DIOCESI – Ho appena letto un articolo interessante di Lucia Annunziata sull’Huffington Post dal significativo titolo: “La solitudine di Francesco, il silenzio della sinistra sui cristiani” leggi l’articolo, clicca qui.
La giornalista, atea dichiarata, mostra la sua tristezza e meraviglia nell’assistere al silenzio dell’opinione pubblica ed in particolare della “Sinistra” con la S maiuscola come la descrive lei, di fronte al più terribile dei crimini perpetrati oggi contro i più deboli, la strage dei cristiani a cui stiamo assistendo inermi in tante parti del mondo. Le sue osservazioni mi sembrano molto opportune soprattutto se ripensiamo al forte eco che le stragi di Charlie Hebdo in Francia e poi del Museo del Bardo in Tunisia hanno suscitato nell’opinione pubblica occidentale.
Eppure quotidianamente si perpetrano nei confronti dei cristiani tanti crimini orrendi ed esecuzioni anche di massa (come la recente strage di Garissa in Kenia con l’uccisione di 148 studenti cristiani da parte delle milizie islamiche) e l’opinione pubblica occidentale sembra tacere.
Come mai avviene tutto questo? E’ purtroppo ancora vero oggi che l’Africa (tranne le regioni sahariane) non fa notizia e le tante guerre locali non arrivano quasi mai sui nostri giornali e sui nostri mezzi di comunicazione.
Ma è anche vero purtroppo che il silenzio dei responsabili delle Nazioni Occidentali rispetto a quanto avviene in diverse parti del mondo è assordante; dettato da logiche politiche, dalla paura che la difesa dei cristiani possa accendere altre micce nel duro scontro di civiltà a cui spesso assistiamo e fomentare i tanti razzismi che anche nel nostro paese emergono contro le altre religioni.

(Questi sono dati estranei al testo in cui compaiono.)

-- ==== Sys2Proof/Machine/Block.lean ====
section
/-! DEFINITION. Block backplane access (spec/44_block.md): the chunk plan of Operands.lean run chunk by chunk. -/

namespace Sys2Proof.Machine

/-- What one chunk of a block read receives (44_block.md R224, R225): `SETWIN`, the transaction, the `c` bytes of its payload. -/
def receiveChunk (addr c : Nat) (s : State) : State × List Byte :=
  let a := BitVec.ofNat 32 addr
  let r := readTransaction s.params.fnBackplane (offsetOf s.params a).toNat c (setWindow a s)
  (r.1, unpackBytes r.2 c)

/-- One chunk of a block read (44_block.md R224): its bytes go into the buffer from index `dst` on. -/
def readChunk (addr c dst : Nat) (s : State) : State :=
  let r := receiveChunk addr c s
  { r.1 with bytes := Memory.writeList r.1.bytes dst r.2 }

/-- The chunks of a block read, the buffer cursor moving by each chunk's length (44_block.md R224). -/
def readChunks : List (Nat × Nat) → Nat → State → State
  | [], _, s => s
  | (addr, c) :: rest, dst, s => readChunks rest (dst + c) (readChunk addr c dst s)

/-- One chunk of a block write (44_block.md R228): `SETWIN`, then header and packed bytes in one call (R229). -/
def writeChunk (addr c src : Nat) (s : State) : State :=
  let a := BitVec.ofNat 32 addr
  writeTransaction s.params.fnBackplane (offsetOf s.params a).toNat c (packBytes (Memory.readList s.bytes src c)) (setWindow a s)

/-- The chunks of a block write (44_block.md R228). -/
def writeChunks : List (Nat × Nat) → Nat → State → State
  | [], _, s => s
  | (addr, c) :: rest, src, s => writeChunks rest (src + c) (writeChunk addr c src s)

/-- `BP.RDBLK a, buf, n` (44_block.md R224). The bytes are delivered into the buffer; `RESULT` holds no value (10_state.md R30). -/
def execBpRdBlk (a : Word) (buf n : Nat) (s : State) : Host.Outcome State Fault Refusal :=
  runOp (.bpRdBlk a buf n) (checked (checkBlock a n) fun s =>
    (readChunks (chunks s.params a.toNat n) buf s, .doneNothing)) s

/-- `BP.WRBLK a, buf, n` (44_block.md R228). -/
def execBpWrBlk (a : Word) (buf n : Nat) (s : State) : Host.Outcome State Fault Refusal :=
  runOp (.bpWrBlk a buf n) (checked (checkBlock a n) fun s =>
    (writeChunks (chunks s.params a.toNat n) buf s, .doneNothing)) s

end Sys2Proof.Machine
end

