-- ==== Sys2Proof/Machine/DataPath.lean ====
section
/-! DEFINITION. Data-path access (spec/45_datapath.md): one transaction on the data function, address field 0, no window step. -/

namespace Sys2Proof.Machine

/-- `DATA.RD wbuf, n` (45_datapath.md R242). The words are delivered into the buffer; `RESULT` holds no value (10_state.md R30). -/
def execDataRd (wbuf n : Nat) (s : State) : Host.Outcome State Fault Refusal :=
  runOp (.dataRd wbuf n) (checked (checkLength n 2047) fun s =>
    let r := readTransaction s.params.fnData 0 n s
    ({ r.1 with words := Memory.writeList r.1.words wbuf r.2 }, .doneNothing)) s

/-- `DATA.WR wbuf, m` (45_datapath.md R244). -/
def execDataWr (wbuf m : Nat) (s : State) : Host.Outcome State Fault Refusal :=
  runOp (.dataWr wbuf m) (checked (checkLength m 511) fun s =>
    (writeTransaction s.params.fnData 0 (4 * m) (Memory.readList s.words wbuf m) s, .doneNothing)) s

end Sys2Proof.Machine
end

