-- ==== Sys2Proof/Safety.lean ====
section
/-! DEFINITION. What claims about GSPI-BM are stated in: the idle block, the wire discipline a legal trace keeps, the invariant every
step keeps, how an operation ends, and what it leaves unchanged. -/

namespace Sys2Proof.Machine

/-! ### The idle block -/

/-- "Whenever `BUSY = 0`": `CLK = 0`, `DIO_OE = 0`, `SEQ` idle (10_state.md R34). -/
def Quiet (s : State) : Prop := s.busy = false ∧ s.clk = false ∧ s.dioOe = false ∧ s.seq = .idle

/-- The legal values of `WINDOW` (10_state.md R25): the sentinel, or a value with the masked bits zero. -/
def WindowLegal (s : State) : Prop := s.window = s.params.windowSentinel ∨ s.window &&& s.params.windowMask = 0

/-! ### The wire discipline -/

/-- The lines as a reader of the trace knows them: the clock, the block's hold on the data line, whether this bit-time's data action has
happened, and the pulses made of the current word. -/
structure Wire where
  clk : Bool
  oe : Bool
  fresh : Bool
  bits : Nat
deriving DecidableEq, Repr

/-- The idle wire: clock low, data line released, no word begun (10_state.md R34). -/
def Wire.idle : Wire := ⟨false, false, false, 0⟩

/-- One event on the wire, if the discipline allows it: `Take` and `Release` between words with the clock low; in a write one `Drive`, then
`Rise`, then `Fall` (40_transport.md R114); in a read `Rise`, one `Sample`, then `Fall` (R120); 32 pulses a word (R125); power changes and
waits on the idle wire only (46_init.md R252). -/
def wireStep (w : Wire) (e : Event) : Option Wire :=
  match e with
  | .take => if !w.clk && !w.oe && !w.fresh && w.bits == 0 then some { w with oe := true } else none
  | .release => if !w.clk && w.oe && !w.fresh && w.bits == 0 then some { w with oe := false } else none
  | .drive _ => if !w.clk && w.oe && !w.fresh then some { w with fresh := true } else none
  | .rise => if !w.clk && w.fresh == w.oe then some { w with clk := true } else none
  | .sample _ => if w.clk && !w.oe && !w.fresh then some { w with fresh := true } else none
  | .fall => if w.clk && w.fresh then some ⟨false, w.oe, false, (w.bits + 1) % 32⟩ else none
  | .pwr _ => if w == Wire.idle then some w else none
  | .wait _ => if w == Wire.idle then some w else none

/-- A list of events on the wire, if the discipline allows every one of them. -/
def wireRun (w : Wire) : List Event → Option Wire
  | [] => some w
  | e :: es =>
    match wireStep w e with
    | some w' => wireRun w' es
    | none => none

/-- The edges with which a reset returns lines at these levels to their idle level (10_state.md R45, 70_reset_and_hazards.md R345);
their order is a DESIGN CHOICE (log 23). -/
def idleEdges (clk oe pwr : Bool) : List Event :=
  (if clk then [.fall] else []) ++ (if oe then [.release] else []) ++ (if pwr then [.pwr false] else [])

/-- A trace that the resets cut after the lengths `resets`, the latest first: from the start and from every reset on it is work that keeps the wire
discipline and leaves the wire idle; a reset may stop such work after any event (70_reset_and_hazards.md R345), and then only the edges that return
the lines to idle follow it, in the order the model chose (log 23). After the latest reset nothing is cut: no word is partial. -/
inductive Disciplined : List Nat → List Event → Prop
  | start : Disciplined [] []
  | work {resets : List Nat} {es fs : List Event} :
      Disciplined resets es → wireRun Wire.idle fs = some Wire.idle → Disciplined resets (es ++ fs)
  | reset {resets : List Nat} {es fs : List Event} {w : Wire} (pwr : Bool) :
      Disciplined resets es → wireRun Wire.idle fs = some w →
        Disciplined ((es ++ fs ++ idleEdges w.clk w.oe pwr).length :: resets) (es ++ fs ++ idleEdges w.clk w.oe pwr)

/-- The trace so far keeps the wire discipline between resets and leaves the wire idle. -/
def WireDisciplined (s : State) : Prop := Disciplined s.resets s.trace

/-- The clock edges among events (40_transport.md R125). -/
def clockEdges (es : List Event) : List Event := es.filter fun e => e == .rise || e == .fall

/-- The line actions that are neither `Take` nor `Release` (40_transport.md R115). -/
def withoutHold (es : List Event) : List Event := es.filter fun e => e != .take && e != .release

/-! ### The invariant -/

/-- What every step keeps: parameters within their constraints and the normative framing (00_scope.md R7), the idle block (10_state.md
R34), a legal window (R25), `BITCNT` in its range (R27), canonical host buffers, a trace disciplined between resets (log 23), and an error
report of a cause that some rule raises, with that cause's class (60_exceptions.md R280, R288). -/
structure Inv (s : State) : Prop where
  params : s.params.Wf
  framing : s.params.readFraming = .rsf
  quiet : Quiet s
  window : WindowLegal s
  bitcnt : s.bitcnt.toNat ≤ 32
  bytes : Memory.wf s.bytes
  words : Memory.wf s.words
  wire : WireDisciplined s
  err : ∀ e, s.err = some e → e.cls = errClassOf e.cause ∧ e.cause ≠ .transportFailure

/-! ### How an operation ends -/

/-- An operation has completed: the block is idle and reports no error (60_exceptions.md R296). -/
def Completed (t : State) : Prop := Quiet t ∧ t.err = none

/-- An operation has ended with an error, and the block is idle (60_exceptions.md R296, R297). -/
def Reported (cause : ErrCause) (info : ErrInfo) (t : State) : Prop :=
  Quiet t ∧ t.err = some ⟨errClassOf cause, cause, info⟩

/-! ### What an operation leaves unchanged -/

/-- The level of the last `Drive` among events, or `b` if there is none (40_transport.md R116). -/
def lastDriven (b : Bool) (es : List Event) : Bool :=
  es.foldl (fun b e => match e with | .drive c => c | _ => b) b

/-- The clock after the events `es`, `clk` before them (00_scope.md R13). -/
def clockAfter (clk : Bool) (es : List Event) : Bool :=
  es.foldl (fun b e => match e with | .rise => true | .fall => false | _ => b) clk

/-- Whether the block holds the data line after the events `es` (00_scope.md R13). -/
def heldAfter (oe : Bool) (es : List Event) : Bool :=
  es.foldl (fun b e => match e with | .take => true | .release => false | _ => b) oe

/-- `PWR` after the events `es` (00_scope.md R13). -/
def powerAfter (pwr : Bool) (es : List Event) : Bool :=
  es.foldl (fun b e => match e with | .pwr c => c | _ => b) pwr

/-- How many of the events `es` are samples. -/
def sampleCount (es : List Event) : Nat := es.countP fun e => match e with | .sample _ => true | _ => false

/-- From `s` to `t` exactly the events `es` happened on the lines, among them `n` samples: the trace, `DIO_OUT` and the device's coming levels
say so. -/
def Exchange (s t : State) (es : List Event) (n : Nat) : Prop :=
  t.trace = s.trace ++ es ∧ t.dioOut = lastDriven s.dioOut es ∧ t.dioIn = s.dioIn.drop n ∧ t.samples = s.samples + n

/-- No line, no transport register and no event: an operation with an empty trace (60_exceptions.md R292). -/
def KeepsTransport (s t : State) : Prop :=
  t.clk = s.clk ∧ t.dioOut = s.dioOut ∧ t.dioOe = s.dioOe ∧ t.dioIn = s.dioIn ∧ t.shreg = s.shreg ∧ t.bitcnt = s.bitcnt ∧
    t.wordcnt = s.wordcnt ∧ t.trace = s.trace ∧ t.samples = s.samples

/-- What no operation but `INIT` changes (46_init.md R262): `PWR` and `POLLCNT`, the waits, and, with every operation, the parameters and
what the host presents next. -/
def KeepsOutside (s t : State) : Prop :=
  t.pwr = s.pwr ∧ t.pollcnt = s.pollcnt ∧ t.params = s.params ∧ t.inputs = s.inputs ∧ t.waitIn = s.waitIn ∧ t.waits = s.waits

/-- Every host byte reads as before (10_state.md R33). -/
def KeepsBytes (s t : State) : Prop := ∀ k, Memory.read t.bytes k = Memory.read s.bytes k

/-- Every host word reads as before (10_state.md R33). -/
def KeepsWords (s t : State) : Prop := ∀ k, Memory.read t.words k = Memory.read s.words k

/-- The frame of an operation on the link that stores nothing and leaves the window alone. -/
def KeepsRest (s t : State) : Prop := KeepsOutside s t ∧ KeepsBytes s t ∧ KeepsWords s t ∧ t.window = s.window

/-! ### The expected traffic of the operations that repeat transactions -/

/-- The events of `SETWIN`'s byte writes (43_window.md R192, R193). -/
def windowEvents (p : Params) (cached a : Word) : List Event := (windowWrites p cached a).flatMap txEvents

/-- The events of the chunks of a block write whose bytes are `byte i`, from cursor `cur` on (44_block.md R228). -/
def blockWriteEvents (p : Params) (byte : Nat → Byte) : Word → Nat → List (Nat × Nat) → List Event
  | _, _, [] => []
  | cached, cur, (addr, c) :: rest =>
    let a := BitVec.ofNat 32 addr
    windowEvents p cached a ++
      txEvents (cw 1 1 p.fnBackplane (offsetOf p a).toNat c :: packBytes ((List.range c).map fun j => byte (cur + j))) ++
      blockWriteEvents p byte (windowOf p a) (cur + c) rest

/-- The words the device's levels make from word `k` on (40_transport.md R118). -/
def wordsFrom (level : Nat → Bool) (k n : Nat) : List Word := (List.range n).map fun j => levelsWord level (32 * (k + j))

/-- The events of the chunks of a block read, when `k` words have been received before (44_block.md R224, R226). -/
def blockReadEvents (p : Params) (level : Nat → Bool) : Word → Nat → List (Nat × Nat) → List Event
  | _, _, [] => []
  | cached, k, (addr, c) :: rest =>
    let a := BitVec.ofNat 32 addr
    windowEvents p cached a ++ txEvents [cw 0 1 p.fnBackplane (offsetOf p a).toNat c] ++
      rxEvents (wordsFrom level k (1 + ceil4 c)) ++
      blockReadEvents p level (windowOf p a) (k + (1 + ceil4 c)) rest

/-- The bytes the chunks of a block read deliver, in order, when `k` words have been received before: of each chunk the first word is
dropped (44_block.md R225, R226). -/
def blockReadBytes (level : Nat → Bool) : Nat → List (Nat × Nat) → List Byte
  | _, [] => []
  | k, (_, c) :: rest =>
    unpackBytes ((wordsFrom level k (1 + ceil4 c)).drop 1) c ++ blockReadBytes level (k + (1 + ceil4 c)) rest

/-- The words the chunks of a block read receive (44_block.md R226). -/
def blockReadCount : List (Nat × Nat) → Nat
  | [] => 0
  | (_, c) :: rest => (1 + ceil4 c) + blockReadCount rest

/-- The window after a block (44_block.md R231): that of the last chunk, unchanged when there is none. -/
def blockWindow (p : Params) (cached : Word) : List (Nat × Nat) → Word
  | [] => cached
  | (addr, _) :: rest => blockWindow p (windowOf p (BitVec.ofNat 32 addr)) rest

/-- The traffic of a rotated read of a register: the header's rotation sent, `w` received (42_function_access.md R175). -/
def rotatedReadEvents (p : Params) (reg : Nat) (w : Word) : List Event :=
  txEvents [rotate16 (cw 0 1 p.fnBus reg 4)] ++ rxEvents [w]

/-- The traffic of a rotated write of a register (42_function_access.md R176). -/
def rotatedWriteEvents (p : Params) (reg : Nat) (v : Word) : List Event :=
  txEvents [rotate16 (cw 1 1 p.fnBus reg 4), rotate16 v]

/-- The traffic of a read of a register of `FN_BUS` in normal form (42_function_access.md R168). -/
def busReadEvents (p : Params) (reg : Nat) (w : Word) : List Event := txEvents [cw 0 1 p.fnBus reg 4] ++ rxEvents [w]

/-- Step 1 of `INIT` (46_init.md R252) with the waits `t1` and `t2`. -/
def powerEvents (t1 t2 : Nat) : List Event := [.pwr false, .wait t1, .pwr true, .wait t2]

/-- The traffic of the polls that receive the words `rs` (46_init.md R254). -/
def pollEvents (p : Params) (rs : List Word) : List Event := rs.flatMap (rotatedReadEvents p p.regBusTestRo)

end Sys2Proof.Machine
end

Eppure non si dovrebbe avere paura di dire la verità e di difendere i diritti dei più deboli ed emarginati (e questo a prescindere dalla razza e dalla religione professata) in tutte le situazioni dove essi sono calpestati ed umiliati. In questo senso papa Francesco è rimasta spesso l’unica voce a difendere i più deboli, siano essi i tanti immigrati che fuggono da guerre e miserie, i cristiani martiri di oggi, i giovani senza futuro delle nostre metropoli.

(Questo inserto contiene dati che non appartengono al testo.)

theorem receivedWordEvents_levelsWord (level : Nat → Bool) (k : Nat) :
    receivedWordEvents (levelsWord level k) = receivedBits (fun j => level (k + j)) 32 := by
  simp only [receivedWordEvents, wordBits, receivedBits, List.flatMap_map]
  refine List.flatMap_congr fun j hj => ?_
  simp only [levelsWord_getLsbD level k j (List.mem_range.1 hj)]

theorem readWord_eq (s : State) (hclk : s.clk = false) (hoe : s.dioOe = false) (hf : s.params.readFraming = .rsf) :
    readWord s = { s with
      dioIn := s.dioIn.drop 32
      samples := s.samples + 32
      shreg := levelsWord s.deviceLevel 0
      bitcnt := 32
      wordcnt := s.wordcnt + 1
      log := (receivedWordEvents (levelsWord s.deviceLevel 0)).reverse ++ s.log } := by
  rw [receivedWordEvents_levelsWord, levelsWord_eq_shiftedIn, readWord, readBits_eq 32]
  case hclk => exact hclk
  case hoe => exact hoe
  case hf => exact hf
  have : (fun j => State.deviceLevel s (0 + j)) = s.deviceLevel := by funext j; simp
  have hlev : State.deviceLevel { s with shreg := 0, bitcnt := 0 } = s.deviceLevel := rfl
  simp only [this, hlev]
  simp [countWord]

/-! ### A read call -/

theorem deviceWords_succ (s t : State) (n : Nat) (hd : t.dioIn = s.dioIn.drop 32) (hs : t.samples = s.samples + 32) :
    s.deviceWords (n + 1) = levelsWord s.deviceLevel 0 :: t.deviceWords n := by
  simp only [State.deviceWords, List.range_succ_eq_map, List.map_cons, List.map_map]
  congr 1
  refine List.map_congr_left fun k _ => ?_
  simp only [Function.comp, levelsWord]
  congr 1
  funext acc j
  rw [deviceLevel_drop s t 32 _ hd hs]
  rw [show 32 + (32 * k + j) = 32 * (k + 1) + j by omega]

theorem readWords_eq (n : Nat) (s : State) (hclk : s.clk = false) (hoe : s.dioOe = false) (hf : s.params.readFraming = .rsf) :
    ∃ sh bc wc, readWords n s = ({ s with
      dioIn := s.dioIn.drop (32 * n)
      samples := s.samples + 32 * n
      shreg := sh
      bitcnt := bc
      wordcnt := wc
      log := (rxEvents (s.deviceWords n)).reverse ++ s.log }, s.deviceWords n) := by
  induction n generalizing s with
  | zero => exact ⟨s.shreg, s.bitcnt, s.wordcnt, by simp [readWords, State.deviceWords, rxEvents]⟩
  | succ n ih =>
    have hw := readWord_eq s hclk hoe hf
    obtain ⟨sh, bc, wc, h⟩ := ih (readWord s) (by rw [hw]; exact hclk) (by rw [hw]; exact hoe) (by rw [hw]; exact hf)
    refine ⟨sh, bc, wc, ?_⟩
    have hdw := deviceWords_succ s (readWord s) n (by rw [hw]) (by rw [hw])
    simp only [readWords, h, hdw]
    rw [hw]
    simp only [rxEvents, List.flatMap_cons, List.reverse_append, List.append_assoc, List.drop_drop, Prod.mk.injEq, and_true]
    congr 1 <;> first | (congr 1; omega) | omega

/-- The closed form of a non-empty read call of `n` words on an idle wire (40_transport.md R118 to R121). -/
def received (n : Nat) (s : State) : State :=
  { s with
    dioIn := s.dioIn.drop (32 * n)
    samples := s.samples + 32 * n
    shreg := Config.freeShreg s.draws
    bitcnt := BitVec.ofNat 6 (Config.freeBitcnt s.draws % 33)
    wordcnt := Config.freeWordcnt s.draws
    draws := s.draws + 1
    log := (rxEvents (s.deviceWords n)).reverse ++ s.log }

theorem rxWords_eq_received (n : Nat) (s : State) (hn : n ≠ 0) (hclk : s.clk = false) (hoe : s.dioOe = false)
    (hf : s.params.readFraming = .rsf) : rxWords n s = (received n s, s.deviceWords n) := by
  cases n with
  | zero => exact absurd rfl hn
  | succ n =>
    obtain ⟨sh, bc, wc, h⟩ := readWords_eq (n + 1) { enterRead s with wordcnt := 0 }
      (by simp [enterRead, hf, hclk]) (by simp [enterRead, hf, hoe]) (by simp [enterRead, hf])
    simp only [rxWords]
    rw [h]
    have hdw : State.deviceWords { enterRead s with wordcnt := 0 } (n + 1) = s.deviceWords (n + 1) := by
      simp [enterRead, hf, State.deviceWords]; intros; rfl
    simp only [hdw, Prod.mk.injEq, and_true]
    simp [leaveRead, enterRead, hf, leaveLoops, received]

@[simp] theorem rxWords_zero (s : State) : rxWords 0 s = (s, []) := rfl

/-! ### Field by field -/

@[simp] theorem sent_clk (ws : List Word) (s : State) : (sent ws s).clk = s.clk := rfl
@[simp] theorem sent_dioOut (ws : List Word) (s : State) : (sent ws s).dioOut = ((ws.getLast?).map fun w => w.getLsbD 0).getD s.dioOut := rfl
@[simp] theorem sent_dioOe (ws : List Word) (s : State) : (sent ws s).dioOe = s.dioOe := rfl
@[simp] theorem sent_dioIn (ws : List Word) (s : State) : (sent ws s).dioIn = s.dioIn := rfl
@[simp] theorem sent_pwr (ws : List Word) (s : State) : (sent ws s).pwr = s.pwr := rfl
@[simp] theorem sent_window (ws : List Word) (s : State) : (sent ws s).window = s.window := rfl
@[simp] theorem sent_shreg (ws : List Word) (s : State) : (sent ws s).shreg = Config.freeShreg s.draws := rfl
@[simp] theorem sent_bitcnt (ws : List Word) (s : State) : (sent ws s).bitcnt = BitVec.ofNat 6 (Config.freeBitcnt s.draws % 33) := rfl
@[simp] theorem sent_wordcnt (ws : List Word) (s : State) : (sent ws s).wordcnt = Config.freeWordcnt s.draws := rfl
@[simp] theorem sent_seq (ws : List Word) (s : State) : (sent ws s).seq = s.seq := rfl
@[simp] theorem sent_pollcnt (ws : List Word) (s : State) : (sent ws s).pollcnt = s.pollcnt := rfl
@[simp] theorem sent_busy (ws : List Word) (s : State) : (sent ws s).busy = s.busy := rfl
@[simp] theorem sent_op (ws : List Word) (s : State) : (sent ws s).op = s.op := rfl
@[simp] theorem sent_result (ws : List Word) (s : State) : (sent ws s).result = s.result := rfl
@[simp] theorem sent_err (ws : List Word) (s : State) : (sent ws s).err = s.err := rfl
@[simp] theorem sent_bytes (ws : List Word) (s : State) : (sent ws s).bytes = s.bytes := rfl
@[simp] theorem sent_words (ws : List Word) (s : State) : (sent ws s).words = s.words := rfl
@[simp] theorem sent_params (ws : List Word) (s : State) : (sent ws s).params = s.params := rfl
@[simp] theorem sent_inputs (ws : List Word) (s : State) : (sent ws s).inputs = s.inputs := rfl
@[simp] theorem sent_waitIn (ws : List Word) (s : State) : (sent ws s).waitIn = s.waitIn := rfl
@[simp] theorem sent_samples (ws : List Word) (s : State) : (sent ws s).samples = s.samples := rfl
@[simp] theorem sent_waits (ws : List Word) (s : State) : (sent ws s).waits = s.waits := rfl
@[simp] theorem sent_draws (ws : List Word) (s : State) : (sent ws s).draws = s.draws + 1 := rfl
@[simp] theorem received_clk (n : Nat) (s : State) : (received n s).clk = s.clk := rfl
@[simp] theorem received_dioOut (n : Nat) (s : State) : (received n s).dioOut = s.dioOut := rfl
@[simp] theorem received_dioOe (n : Nat) (s : State) : (received n s).dioOe = s.dioOe := rfl
@[simp] theorem received_dioIn (n : Nat) (s : State) : (received n s).dioIn = s.dioIn.drop (32 * n) := rfl
@[simp] theorem received_pwr (n : Nat) (s : State) : (received n s).pwr = s.pwr := rfl
@[simp] theorem received_window (n : Nat) (s : State) : (received n s).window = s.window := rfl
@[simp] theorem received_shreg (n : Nat) (s : State) : (received n s).shreg = Config.freeShreg s.draws := rfl
@[simp] theorem received_bitcnt (n : Nat) (s : State) : (received n s).bitcnt = BitVec.ofNat 6 (Config.freeBitcnt s.draws % 33) := rfl
@[simp] theorem received_wordcnt (n : Nat) (s : State) : (received n s).wordcnt = Config.freeWordcnt s.draws := rfl
@[simp] theorem received_seq (n : Nat) (s : State) : (received n s).seq = s.seq := rfl
@[simp] theorem received_pollcnt (n : Nat) (s : State) : (received n s).pollcnt = s.pollcnt := rfl
@[simp] theorem received_busy (n : Nat) (s : State) : (received n s).busy = s.busy := rfl
@[simp] theorem received_op (n : Nat) (s : State) : (received n s).op = s.op := rfl
@[simp] theorem received_result (n : Nat) (s : State) : (received n s).result = s.result := rfl
@[simp] theorem received_err (n : Nat) (s : State) : (received n s).err = s.err := rfl
@[simp] theorem received_bytes (n : Nat) (s : State) : (received n s).bytes = s.bytes := rfl
@[simp] theorem received_words (n : Nat) (s : State) : (received n s).words = s.words := rfl
@[simp] theorem received_params (n : Nat) (s : State) : (received n s).params = s.params := rfl
@[simp] theorem received_inputs (n : Nat) (s : State) : (received n s).inputs = s.inputs := rfl
@[simp] theorem received_waitIn (n : Nat) (s : State) : (received n s).waitIn = s.waitIn := rfl
@[simp] theorem received_samples (n : Nat) (s : State) : (received n s).samples = s.samples + 32 * n := rfl
@[simp] theorem received_waits (n : Nat) (s : State) : (received n s).waits = s.waits := rfl
@[simp] theorem received_draws (n : Nat) (s : State) : (received n s).draws = s.draws + 1 := rfl

@[simp] theorem sent_trace (ws : List Word) (s : State) : (sent ws s).trace = s.trace ++ txEvents ws :=
  trace_of_log _ rfl

@[simp] theorem received_trace (n : Nat) (s : State) : (received n s).trace = s.trace ++ rxEvents (s.deviceWords n) :=
  trace_of_log _ rfl

@[simp] theorem sent_deviceLevel (ws : List Word) (s : State) (k : Nat) : (sent ws s).deviceLevel k = s.deviceLevel k := rfl

@[simp] theorem received_deviceLevel (n : Nat) (s : State) (k : Nat) :
    (received n s).deviceLevel k = s.deviceLevel (32 * n + k) := deviceLevel_drop s _ _ k rfl rfl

Non si tratta chiaramente di volere altre guerre di religione che per troppo tempo hanno oscurato nei secoli le varie civiltà e dalle quali anche noi cristiani non siamo estranei, quanto piuttosto dal comprendere che soltanto una comunità internazionale unita nella difesa dei diritti dei più deboli, a prescindere da interessi di natura economica, è la sola strada per un mondo pacificato.
“I cristiani sono i martiri di oggi, possiamo dire che sono più numerosi dei primi secoli”, ha detto Francesco dopo la recita del regina Coeli. “Saluto cordialmente tutti voi, cari pellegrini venuti dall’Italia e da varie parti del mondo per partecipare a questo momento di preghiera. In particolare, sono lieto di accogliere la delegazione del Movimento Shalom, che è arrivata all’ultima tappa della staffetta solidale per sensibilizzare l’opinione pubblica sulle persecuzioni dei cristiani nel mondo. Il vostro itinerario sulle strade è finito, ma deve continuare da parte di tutti il cammino spirituale di preghiera intensa, di partecipazione concreta e di aiuto tangibile in difesa e protezione dei nostri fratelli e delle nostre sorelle, perseguitati, esiliati, uccisi per il solo fatto di essere cristiani”.

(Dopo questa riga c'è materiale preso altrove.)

-- ==== Sys2Proof/Tests/Slice0.lean ====
section
/-! SUPPORT. Tests on fixed values: the well-formedness checks, the decoder on words written out by hand, one step of each operation on
the vectors of spec/95_test_vectors.md (named in each docstring), and for each statement with hypotheses a state and operands that meet
them. Every expected value is the spec's. -/

namespace Sys2Proof.Tests

open Sys2Proof.Machine

/-! ### A small state -/

/-- The default parameters (00_scope.md R7) with `MAX_POLLS` and `T_HALF`, which have no default, given. -/
def params (maxPolls : Nat) : Params := { Config.defaults with maxPolls := maxPolls, tHalf := 1 }

/-- A state with the window `win` in which the device answers with the words `rx`, and every wait lasts its lower bound. -/
def start (win : Word) (rx : List Word) : State :=
  { State.reset with params := params 3, window := win, dioIn := rx.flatMap wordBits, waitIn := [0, 0] }

/-- What `view` shows of the state after one operation; `none` where there is no next state. -/
def after {α : Type} (i : Instr) (s : State) (view : State → α) : Option α :=
  match exec i s with
  | .next t => some (view t)
  | _ => none

/-- What `view` shows of the state after one step. -/
def afterStep {α : Type} (s : State) (view : State → α) : Option α :=
  match step s with
  | .next t => some (view t)
  | _ => none

/-- Trace, error and window. -/
def link (t : State) : List Event × Option ErrRecord × Word := (t.trace, t.err, t.window)

/-- The same and the result. -/
def value (t : State) : List Event × Option ErrRecord × Word × OpResult := (t.trace, t.err, t.window, t.result)

/-- `k` bit-times in which the block drives `b` (40_transport.md R114). -/
def drives (k : Nat) (b : Bool) : List Event := (List.replicate k [Event.drive b, .rise, .fall]).flatten

/-- `k` bit-times in which the block samples `b` (40_transport.md R120). -/
def samples (k : Nat) (b : Bool) : List Event := (List.replicate k [Event.rise, .sample b, .fall]).flatten

set_option maxRecDepth 100000

/-! ### Well-formedness -/

/-- A sequence of `2 ^ 64` words. -/
theorem test_illFormed_words : (Instr.tWrite (List.replicate (2 ^ 64) 0)).wellFormed = false :=
  (congrArg natFits (List.length_replicate (n := 2 ^ 64) (a := (0 : Word)))).trans (by decide)

theorem test_illFormed_counts :
    (Instr.tRead (2 ^ 64)).wellFormed = false ∧ (Instr.rd32s (2 ^ 64)).wellFormed = false ∧
      (Instr.wr32s (2 ^ 64) 0).wellFormed = false := by decide

theorem test_illFormed_command :
    [Instr.cwEnc (2 ^ 64) 0 0 0 0, .cwEnc 0 (2 ^ 64) 0 0 0, .cwEnc 0 0 (2 ^ 64) 0 0, .cwEnc 0 0 0 (2 ^ 64) 0,
      .cwEnc 0 0 0 0 (2 ^ 64)].all (fun i => !i.wellFormed) = true := by decide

Il Papa ha poi lanciato poi un monito al mondo politico: “Auspico la Comunità Internazionale non assista muta e inerte di fronte a tale inaccettabile crimine, che costituisce una preoccupante deriva dei diritti umani più elementari. I cristiani sono perseguitati, esiliati, uccisi, decapitati per il solo fatto di essere cristiani”.
Sulle parole del Papa è poi intervenuto il segretario della Cei, monsignor Nunzio Galantino: “L’appello del Papa non incita allo ‘scontro di civiltà’ e neanche si adegua al mutismo e al linguaggio felpato delle diplomazie internazionali. Chiama per nome le cose senza incitare alla ‘guerra santa’, magari travestita da inconfessati interessi occidentali”. “Le parole di Francesco”, ha sottolineato Galantino, “fotografano la condizione di un mondo che ha assistito attonito alla tragedia del campus universitario di Garissa con il martirio di 148 giovani cristiani”.